Technology executives gathered at the HMG Strategy 2020 HMG Live! U.K. CIO Executive Leadership Summit on September 23 to discuss the importance of diversity and inclusion in the workplace, as well as how they are actively working to fight discrimination and have more diverse representation across their organizations. The summit was co-produced with the UK IT Leaders, a community of innovative tech leaders from across the U.K.         

          The Diversity and Inclusion panel, led by Graham Spivey, Chief Communications Officer, UK IT Leaders, started the panel off by asking why diversity and inclusion in the workplace are imperative to fighting race inequality. 

          A lot of people are willing to fight to seek change. However, many aren’t sure what the best solution is, according to Ezechi Britton, Founding Member, Principal and CTO in Residence, Impact X Capital Partners LLP. Britton highlighted many obstacles that minority groups run into that are preventing them from having equal opportunities in the workplace.

A lack of representation across all different demographics on the board level is one example of exclusion in the workplace and shows the lack of equal opportunity faced by people of color and women, to name a few.

Among board members whose race was identified as non-white, Russell 3000 directors crossed the 10-percent threshold for non-Caucasian executives for the first time in 2019, compared to approximately 8 percent in 2008, according to the U.S. Census Bureau.

          “Everyone should have the freedom to fail as well as the freedom to succeed,” according to Britton.        

          Britton went on to discuss how anonymous cover letters should be implemented as the new norm because everyone has a set of biases and slight undertones of discrimination due to ignorance. This could propel those who have been discriminated upon and not gotten the job because they do not have common Caucasian names.

           Dylan Roberts, Chief Digital and Information Officer (CDIO), York Teaching Hospital NHS Foundation Trust, spoke about practical ways to be more inclusive that he uses in his company. One example includes actively targeting minority groups in specific locations or colleges and reaching out to them offering opportunities. Purchasing advertisements in minority-based publications is one of the ways Roberts has encouraged and sought out a more diverse and inclusive workforce.

          Another way off keeping track of diversity in the workplace is to look at the data that supports it, according to Britton. Not only is it important to have and interpret data regarding race, sexual orientation and gender in the office, but it is paramount to take note on how those individuals have progressed into senior-level roles, said Britton. This way, leaders can keep track of how inclusive they are all around, not just on filling entry level positions.

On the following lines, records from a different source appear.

/-- New settings leave a sound channel sound (R9). -/
theorem reassign_sound {old new : DetectorSettings} {c : Channel} (sound : ChannelSound old.zone c) :
    ChannelSound new.zone (Channel.reassign old new c) := by
  obtain ⟨arming, outRun, inRun, latch, rest⟩ := sound
  unfold Channel.reassign
  split
  · exact ⟨Nat.zero_le _, Nat.zero_le _, Nat.zero_le _, by simp, fun _ => ⟨rfl, rfl, rfl, rfl⟩⟩
  · next notLeft =>
    have rested (none : new.zone = none) : old.zone = Option.none := Classical.byContradiction fun zoned => notLeft ⟨none, zoned⟩
    split
    · exact ⟨arming, outRun, inRun, latch, fun none => rest (rested none)⟩
    · next changed =>
      have unlatched : c.latch = false := Bool.eq_false_iff.2 (not_or.1 changed).2
      exact ⟨Nat.zero_le _, outRun, inRun, by simp [unlatched], fun none => ⟨rfl, (rest (rested none)).2⟩⟩

theorem channelsSound_unsignalled : Unsignalled ChannelsSound := fun _ _ _ _ _ h => h

theorem channelsSound_doors : OverrideClosed ChannelsSound where
  toSignalClosed := channelsSound_unsignalled.signals
  door _ h := h
  queue _ _ h := h
  stop _ h := h
  start _ _ _ h := h
  egress _ h := h

theorem channelsSound_zones : ZoneClosed True ChannelsSound where
  toDoorClosed := channelsSound_doors.toDoorClosed
  line _ h := h
  abortRun := channelsSound_unsignalled.abortRun
  release _ _ h := h
  firing _ _ _ _ _ h := h
  record _ h := h
  storeRecord _ h := h
  enterStateAs d z st _ _ := channelsSound_doors.enterStateAs (fun h => h) (fun h => h) d z st
  estimate _ _ h := h
  others _ _ _ _ _ _ _ _ _ h := h

theorem assignDetector_sound {s : State} (c : ChannelNo) (v : DetectorSettings) (h : ChannelsSound s) :
    ChannelsSound (assignDetector c v s) := by
  have written := write_signals .config c.val 0 (.kind 0x11)
    (s.modStore fun st => { st with detectors := upd st.detectors c fun _ => v })
  refine channelsSound_iff.2 fun d => ?_
  unfold assignDetector writeConfig
  rw [State.modChannel_channels, State.modChannel_store, written.store, written.channels, State.modStore_store, upd_get,
    State.modStore_channels, upd_get]
  by_cases same : c = d
  · rw [if_pos same, if_pos same]
    exact reassign_sound (h c)
  · rw [if_neg same, if_neg same]
    exact h d

theorem channelsSound_closed : Closed True False True ChannelsSound :=
  channelsSound_unsignalled.closed
    { channelsSound_zones with
      gate := fun _ _ _ h => h
      channel := fun {s c ch} sound h => channelsSound_iff.2 fun d => by
        rw [State.modChannel_channels, State.modChannel_store, upd_get]
        split
        · next same => exact same ▸ sound (h c)
        · exact h d
      fewerListed := fun _ h => h
      applyPass := fun hf _ n p h => channelsSound_zones.applyPass_of_free hf (fun h => h) n p h
      output := fun _ _ _ _ h => h
      passSeconds := fun _ h => h
      coldStart := fun straps levels _ _ => channelsSound_iff.2 fun c => by
        simp only [coldStart, Fin.getElem_fin, Vector.getElem_replicate]
        exact ⟨Nat.zero_le _, Nat.zero_le _, Nat.zero_le _, by simp [Channel.fresh], fun _ => ⟨rfl, rfl, rfl, rfl⟩⟩
      store := fun {s st} move h => channelsSound_iff.2 fun c => by
        change ChannelSound st.detectors[c].zone s.channels[c]
        rw [move.detectors]
        exact h c
      detector := fun c v _ _ h => assignDetector_sound c v h
      sources := fun _ h => h
      reseatDoor := fun _ h => channelsSound_doors.reseatDoor (fun h => h) h
      clock := fun _ h => h }

end Sys2Proof.Machine

namespace Sys2Proof.Proofs

open Sys2Proof.Machine

/-- Settles O28: a motion starts only where a slot is free, and SET_DOOR keeps at least as many slots as motions. -/
theorem stepKeepsMotionsWithinSlots : Obligations.StepKeepsMotionsWithinSlots := fun _ =>
  motionsWithinSlots_closed.step fun _ h => h

/-- Settles O12: samples, new settings and a zone reset each leave a sound channel sound. -/
theorem stepKeepsChannelsSound : Obligations.StepKeepsChannelsSound := fun _ =>
  channelsSound_closed.step fun _ h => h

end Sys2Proof.Proofs
end

section
/-! The doors' marks (R69, R72), their passes under an override (R25, R71), and the override in step with the zones (R25). -/

namespace Sys2Proof.Machine

/-! ## Doors along the seconds and at power-on -/

section
variable {s : State} {n : DoorNo}

theorem passSeconds_door (k : Nat) : (passSeconds k s).doors[n] =
    { s.doors[n] with window := elapse k s.doors[n].window, heldTimer := elapse k s.doors[n].heldTimer } := by
  simp only [passSeconds, Fin.getElem_fin, Vector.getElem_map]

theorem coldStart_door (straps : BitVec 5) (levels : BitVec 48) :
    (coldStart straps levels s).doors[n] = Door.fresh .starting := by
  simp only [coldStart, Fin.getElem_fin, Vector.getElem_replicate]

/-- With a clear interlock the other doors of the group are secured (R72). -/
theorem secured_of_interlockClear {m : DoorNo} (clear : interlockClear s n = true) (other : m ≠ n)
    (group : s.store.doors[m].group = s.store.doors[n].group) (grouped : s.store.doors[m].group ≠ 0) :
    s.doors[m].state = .secured := by
  unfold interlockClear at clear
  rw [Bool.or_eq_true, decide_eq_true_eq, List.all_eq_true] at clear
  have atM := (clear.resolve_left fun none => grouped (group.trans none)) m (List.mem_finRange m)
  rw [Bool.or_eq_true, decide_eq_true_eq, Bool.and_eq_true, decide_eq_true_eq] at atM
  exact (atM.resolve_left fun no => no.elim other fun differs => differs group).1

end

/-! ## Marks -/

theorem marksSound_unsignalled : Unsignalled MarksSound := fun _ _ _ _ _ h => h

section
variable {s : State} {n : DoorNo}

theorem marksSound_modDoor {d : Door} (move : DoorMove s n d) (h : MarksSound s) :
    MarksSound (s.modDoor n fun _ => d) := by
  obtain ⟨secured, one⟩ := h
  refine ⟨fun m hm => ?_, fun m k other group grouped hm hk => ?_⟩
  · rw [State.modDoor_doors, upd_get] at hm ⊢
    split at hm
    · next same =>
      rw [if_pos same]
      exact (move.secured hm).elim id fun ⟨was, kept⟩ => kept.trans (secured n was)
    · next differs =>
      rw [if_neg differs]
      exact secured m hm
  · rw [State.modDoor_doors, upd_get] at hm hk
    rw [State.modDoor_store] at group grouped
    split at hm
    · next same =>
      subst same
      rw [if_neg other] at hk
      rcases move.mark hm with was | clear
      · exact one n k other group grouped was hk
      · have sec := secured_of_interlockClear clear other.symm group.symm (group ▸ grouped)
        rw [secured k sec] at hk
        cases hk
    · split at hk
      · next same =>
        subst same
        rcases move.mark hk with was | clear
        · exact one m n other group grouped hm was
        · have sec := secured_of_interlockClear clear other group grouped
          rw [secured m sec] at hm
          cases hm
      · exact one m k other group grouped hm hk
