-- ==== Sys2Proof/Machine/Control.lean ====
section
/-! DEFINITION. JMP, the six conditional jumps, CALL and RET (44_control_transfer.md R210 to R221). -/

namespace Sys2Proof.Machine

/-- The shape common to the jumps (R210): taken, `pc` is the target word; not taken, it falls
through by 2. -/
def jumpStep (taken : Bool) (t : Word) (s : State) : Result :=
  .next (if taken then s.jumpTo t else s.advance 2)

/-- `JMP t` (R211). -/
def execJmp (t : Word) (s : State) : Result := jumpStep true t s

/-- `JEQ t` (R212). -/
def execJeq (t : Word) (s : State) : Result := jumpStep (condEq s.lt s.gt) t s

/-- `JNE t` (R213). -/
def execJne (t : Word) (s : State) : Result := jumpStep (condNe s.lt s.gt) t s

/-- `JGT t` (R214). -/
def execJgt (t : Word) (s : State) : Result := jumpStep (condGt s.lt s.gt) t s

/-- `JGE t` (R215). -/
def execJge (t : Word) (s : State) : Result := jumpStep (condGe s.lt s.gt) t s

/-- `JLT t` (R216). -/
def execJlt (t : Word) (s : State) : Result := jumpStep (condLt s.lt s.gt) t s

/-- `JLE t` (R217). -/
def execJle (t : Word) (s : State) : Result := jumpStep (condLe s.lt s.gt) t s

/-- `CALL t` (R218): the return address `trunc16(u(pc) + 2)` is pushed as PUSH pushes, then `pc` is
the target. -/
def execCall (t : Word) (s : State) : Result :=
  pushStep (Instr.call t) (trunc16 (uval s.pc + 2)) (fun u => u.jumpTo t) s

/-- RET under either value of `RET_POPS` (R219): not popping, `pc` takes the word at the top of the
stack and nothing else changes; popping, an empty stack faults and `sp` goes down by 1. -/
def returnStep (pops : Bool) (s : State) : Result :=
  if pops then
    if s.sp = 0 then .next (s.takeFault .stackUnderflow Instr.ret.word0)
    else .next ((s.jumpTo (s.stackRead s.sp)).setSp (s.sp - 1))
  else .next (s.jumpTo (s.stackRead s.sp))

/-- `RET` (R219), with this hardware's `RET_POPS` (R9). -/
def execRet (s : State) : Result := returnStep Config.retPops s

end Sys2Proof.Machine
end

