-- ==== Sys2Proof/Machine/Dispatch.lean ====
section
/-! DEFINITION. One arm per constructor of Instr: a direct call of its meaning. -/

namespace Sys2Proof.Machine

def exec (i : Instr) (s : State) : Host.Outcome State Fault Refusal :=
  match i with
  | .ldReg d r => Sys2Proof.Machine.execLdReg d r s
  | .ldImm d k => Sys2Proof.Machine.execLdImm d k s
  | .movStoreReg p r => Sys2Proof.Machine.execMovStoreReg p r s
  | .movStoreImm p k => Sys2Proof.Machine.execMovStoreImm p k s
  | .movLoad d p => Sys2Proof.Machine.execMovLoad d p s
  | .addReg d r => Sys2Proof.Machine.execAddReg d r s
  | .addImm d k => Sys2Proof.Machine.execAddImm d k s
  | .subReg d r => Sys2Proof.Machine.execSubReg d r s
  | .subImm d k => Sys2Proof.Machine.execSubImm d k s
  | .mulReg d r => Sys2Proof.Machine.execMulReg d r s
  | .mulImm d k => Sys2Proof.Machine.execMulImm d k s
  | .divReg d r => Sys2Proof.Machine.execDivReg d r s
  | .divImm d k => Sys2Proof.Machine.execDivImm d k s
  | .modReg d r => Sys2Proof.Machine.execModReg d r s
  | .modImm d k => Sys2Proof.Machine.execModImm d k s
  | .inc d => Sys2Proof.Machine.execInc d s
  | .andReg d r => Sys2Proof.Machine.execAndReg d r s
  | .andImm d k => Sys2Proof.Machine.execAndImm d k s
  | .orReg d r => Sys2Proof.Machine.execOrReg d r s
  | .orImm d k => Sys2Proof.Machine.execOrImm d k s
  | .xorReg d r => Sys2Proof.Machine.execXorReg d r s
  | .xorImm d k => Sys2Proof.Machine.execXorImm d k s
  | .notReg d r => Sys2Proof.Machine.execNotReg d r s
  | .notImm d k => Sys2Proof.Machine.execNotImm d k s
  | .shlReg d r => Sys2Proof.Machine.execShlReg d r s
  | .shlImm d k => Sys2Proof.Machine.execShlImm d k s
  | .shrReg d r => Sys2Proof.Machine.execShrReg d r s
  | .shrImm d k => Sys2Proof.Machine.execShrImm d k s
  | .jmp t => Sys2Proof.Machine.execJmp t s
  | .jeq t => Sys2Proof.Machine.execJeq t s
  | .jne t => Sys2Proof.Machine.execJne t s
  | .jgt t => Sys2Proof.Machine.execJgt t s
  | .jge t => Sys2Proof.Machine.execJge t s
  | .jlt t => Sys2Proof.Machine.execJlt t s
  | .jle t => Sys2Proof.Machine.execJle t s
  | .call t => Sys2Proof.Machine.execCall t s
  | .ret => Sys2Proof.Machine.execRet s
  | .cmpReg d r => Sys2Proof.Machine.execCmpReg d r s
  | .cmpImm d k => Sys2Proof.Machine.execCmpImm d k s
  | .pushReg r => Sys2Proof.Machine.execPushReg r s
  | .pushImm k => Sys2Proof.Machine.execPushImm k s
  | .pop d => Sys2Proof.Machine.execPop d s

end Sys2Proof.Machine
end

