-- ==== Sys2Proof/Safety.lean ====
section
/-! DEFINITION. What counts as a good state, and the words the statements are written in: frames, a register result, the state a fault leaves, and the opcode table of 30_encoding.md R84, R85, R87 as numbers. -/

namespace Sys2Proof.Machine

/-! ## The invariant -/

/-- What holds at reset and after every step. -/
structure Inv (s : State) : Prop where
  /-- The two memories are in canonical form. -/
  ramWf : s.ram.wf
  stackWf : s.stack.wf
  /-- The two flags are never both true (R29). -/
  flagsExclusive : ¬ (s.lt = true ∧ s.gt = true)
  /-- The Program has at most 65535 words (R9). -/
  programFits : s.program.length ≤ 65535
  /-- No instruction writes `STACK[0]` (R27, R54). -/
  slotZero : s.stackRead 0 = 0
  /-- The cause is 0 or one of the eight codes (R30, R260). -/
  causeRange : s.faultCause.toNat ≤ 8
  /-- No fault since reset: the record holds its reset values (R30, R36). -/
  recordClear : s.faultCause = 0 → s.faultPc = 0 ∧ s.faultWord = 0
  /-- A fault: `pc` stays at the faulting instruction, and the record names it and its first word
  (R269). -/
  recordSet : s.faultCause ≠ 0 → s.faultPc = s.pc ∧ s.program[uval s.pc]? = some s.faultWord

/-- Everything R20 lists, but the Program, is zero (R36). -/
def AllZero (s : State) : Prop :=
  (∀ r, s.reg r = 0) ∧ s.pc = 0 ∧ s.sp = 0 ∧ s.lt = false ∧ s.gt = false ∧
    s.faultCause = 0 ∧ s.faultPc = 0 ∧ s.faultWord = 0 ∧
    (∀ a, s.ramRead a = 0) ∧ (∀ a, s.stackRead a = 0)

/-- The machine is running and the words of the Program from `pc` on are `w0` and then `rest` (R31,
R59, R88). -/
def ReadyAt (s : State) (w0 : Word) (rest : List Word) : Prop :=
  s.program.length ≤ 65535 ∧ s.faultCause = 0 ∧ s.program.drop (uval s.pc) = w0 :: rest

/-! ## Frames and results -/

/-- From `s` to `t` no register changes but those of `regW`, no RAM word but those of `ramW`, no STACK
word but those of `stackW`; the fault record and the Program do not change. The program counter, the
stack pointer and the flags are said apart. -/
def Frame (s t : State) (regW : Reg → Prop) (ramW stackW : Word → Prop) : Prop :=
  (∀ r, ¬ regW r → t.reg r = s.reg r) ∧ (∀ a, ¬ ramW a → t.ramRead a = s.ramRead a) ∧
    (∀ a, ¬ stackW a → t.stackRead a = s.stackRead a) ∧ t.faultCause = s.faultCause ∧
    t.faultPc = s.faultPc ∧ t.faultWord = s.faultWord ∧ t.program = s.program

/-- Neither flag changes. -/
def FlagsKept (s t : State) : Prop := t.lt = s.lt ∧ t.gt = s.gt

/-- `i` completes in `s`: register `d` takes `v`, `pc` advances by `len`, and nothing else changes. -/
def RegWritten (i : Instr) (s : State) (d : Reg) (v : Word) (len : Nat) : Prop :=
  ∃ t, exec i s = .next t ∧ t.reg d = v ∧ t.pc = s.pc + BitVec.ofNat 16 len ∧ t.sp = s.sp ∧
    FlagsKept s t ∧ Frame s t (fun r => r = d) (fun _ => False) (fun _ => False)

/-- `i` completes in `s`: the RAM word at the address its meaning computes from pointer register `p`,
which is the register's value, takes `v`, `pc` advances by 3, and nothing else changes. -/
def RamWritten (i : Instr) (s : State) (p : Reg) (v : Word) : Prop :=
  ∃ t, exec i s = .next t ∧ effectiveAddress p s = s.reg p ∧
    t.ramRead (effectiveAddress p s) = v ∧ t.pc = s.pc + 3 ∧ t.sp = s.sp ∧ FlagsKept s t ∧
    Frame s t (fun _ => False) (fun a => a = effectiveAddress p s) (fun _ => False)

/-- `i` completes in `s`: `v` is pushed at `STACK[sp + 1]`, `sp` goes up by 1 without wrapping, `pc`
becomes `target`, and nothing else changes. -/
def Pushed (i : Instr) (s : State) (v target : Word) : Prop :=
  ∃ t, exec i s = .next t ∧ t.sp = s.sp + 1 ∧ uval t.sp = uval s.sp + 1 ∧
    t.stackRead (s.sp + 1) = v ∧ t.pc = target ∧ FlagsKept s t ∧
    Frame s t (fun _ => False) (fun _ => False) (fun a => a = s.sp + 1)

/-- `i` completes in `s`: the flags take the signed order of `a` and `b`, `pc` advances by 3, and
nothing else changes. -/
def Compared (i : Instr) (s : State) (a b : Int) : Prop :=
  ∃ t, exec i s = .next t ∧ (t.gt = true ↔ a - b > 0) ∧ (t.lt = true ↔ a - b < 0) ∧
    t.pc = s.pc + 3 ∧ t.sp = s.sp ∧
    Frame s t (fun _ => False) (fun _ => False) (fun _ => False)

/-- The state after fault entry (R269): the record is written, nothing else changes. -/
def afterFault (s : State) (code : BitVec 4) (w0 : Word) : State :=
  { s with faultCause := code, faultPc := s.pc, faultWord := w0 }

/-- Where the six conditional jumps go from `t`, when they read the flags as the order of `a` and `b`
(R201). -/
def JumpsFollow (t : State) (a b : Int) (x : Word) : Prop :=
  exec (.jeq x) t = .next { t with pc := if a = b then x else t.pc + 2 } ∧
  exec (.jne x) t = .next { t with pc := if a ≠ b then x else t.pc + 2 } ∧
  exec (.jgt x) t = .next { t with pc := if b < a then x else t.pc + 2 } ∧
  exec (.jge x) t = .next { t with pc := if b ≤ a then x else t.pc + 2 } ∧
  exec (.jlt x) t = .next { t with pc := if a < b then x else t.pc + 2 } ∧
  exec (.jle x) t = .next { t with pc := if a ≤ b then x else t.pc + 2 }

/-- With `l` and `g` in the flags, jump `i` goes to `x` if `taken`, and else falls through by 2; nothing
but `pc` changes. `taken` is the condition as a function of those two values (R28, R212 to R217). -/
def JumpReads (i : Instr) (s : State) (l g : Bool) (x : Word) (taken : Prop) [Decidable taken] :
    Prop :=
  exec i { s with lt := l, gt := g } =
    .next { s with lt := l, gt := g, pc := if taken then x else s.pc + 2 }

/-! ## The opcode table as numbers -/

/-- The 42 legal instruction words (R87, column `w0`). -/
def legalWords : List Word :=
  [0x0001, 0x0002, 0x0101, 0x0102, 0x0103, 0x0201, 0x0202, 0x0301, 0x0302, 0x0401, 0x0402] ++
  [0x0501, 0x0502, 0x0601, 0x0602, 0x0700, 0x0801, 0x0802, 0x0901, 0x0902, 0x0A01, 0x0A02] ++
  [0x0B01, 0x0B02, 0x0C01, 0x0C02, 0x0D01, 0x0D02, 0x0E00, 0x0F00, 0x1000, 0x1100, 0x1200] ++
  [0x1300, 0x1400, 0x1500, 0x1600, 0x1701, 0x1702, 0x1801, 0x1802, 0x1900]

/-- The legal words of two-word instructions: format F1 (R84). -/
def twoWordWords : List Word :=
  [0x0700, 0x0E00, 0x0F00, 0x1000, 0x1100, 0x1200, 0x1300, 0x1400, 0x1500, 0x1801, 0x1802, 0x1900]

/-- `L` of a legal instruction word: 1 for RET, 2 for format F1, 3 for the rest, format F2 (R84, R90). -/
def lengthOf (w0 : Word) : Nat :=
  if w0 = 0x1600 then 1 else if w0 ∈ twoWordWords then 2 else 3

/-- `w1` is a literal or a target, or there is no `w1`: the legal words whose `w1` is no register
(R87). -/
def plainW1 : List Word :=
  [0x0E00, 0x0F00, 0x1000, 0x1100, 0x1200, 0x1300, 0x1400, 0x1500, 0x1600, 0x1802]

/-- `w2` names a register: mode REGISTER of format F2, and the load form of MOV (R87). -/
def registerW2 : List Word :=
  [0x0001, 0x0101, 0x0103, 0x0201, 0x0301, 0x0401, 0x0501, 0x0601, 0x0801, 0x0901, 0x0A01] ++
  [0x0B01, 0x0C01, 0x0D01, 0x1701]

/-- The operand words `rest`, of a legal word `w0`, hold a register ordinal above 7 (R265). -/
def HasBadRegister (w0 : Word) (rest : List Word) : Prop :=
  (w0 ∉ plainW1 ∧ ∃ w1, rest[0]? = some w1 ∧ 7 < uval w1) ∨
  (w0 ∈ registerW2 ∧ ∃ w2, rest[1]? = some w2 ∧ 7 < uval w2)

/-- The opcodes that write a register (R20, R23); MOV only in mode INDIRECT. -/
def registerWriters : List Opcode :=
  [.LD, .MOV, .ADD, .SUB, .MUL, .DIV, .MOD, .INC, .AND, .OR, .XOR, .NOT, .SHL, .SHR, .POP]

/-- The six conditional jumps. -/
def conditionalJumps : List Opcode := [.JEQ, .JNE, .JGT, .JGE, .JLT, .JLE]

/-- The control transfers: every other opcode sets `pc` to its sequential successor (R25). -/
def transfers : List Opcode := [.JMP, .JEQ, .JNE, .JGT, .JGE, .JLT, .JLE, .CALL, .RET]

end Sys2Proof.Machine
end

          Fighting racial inequality in the workplace is more than just about fair representation of all employees. A lot of consumers feel their demographic is either underrepresented, or not being represented at all. Having a diverse workplace is the only way to properly embody a variety of demographics. If they don’t hold higher up positions where decisions are made, the company risks misrepresenting a group, or failing to include them at all. In other words, the executives representing the company to consumers need to have skin in the game in order to truly understand and relate to those demographics.

           As Avril Chester, Founder and CEO of Cancer Central UK and Interim Executive Director of Data & Technology at RIBA shared, "As technology leaders, we have an incredible opportunity and a gift in our roles to strengthen diversity and inclusion. Technology requires a vast spectrum of skills from problem solving, creating, design, user engagement, project delivery to linguistics, analytics, mathematics and more. Such diverse skill requirements can only be achieved through inclusion - there is absolutely no excuse.”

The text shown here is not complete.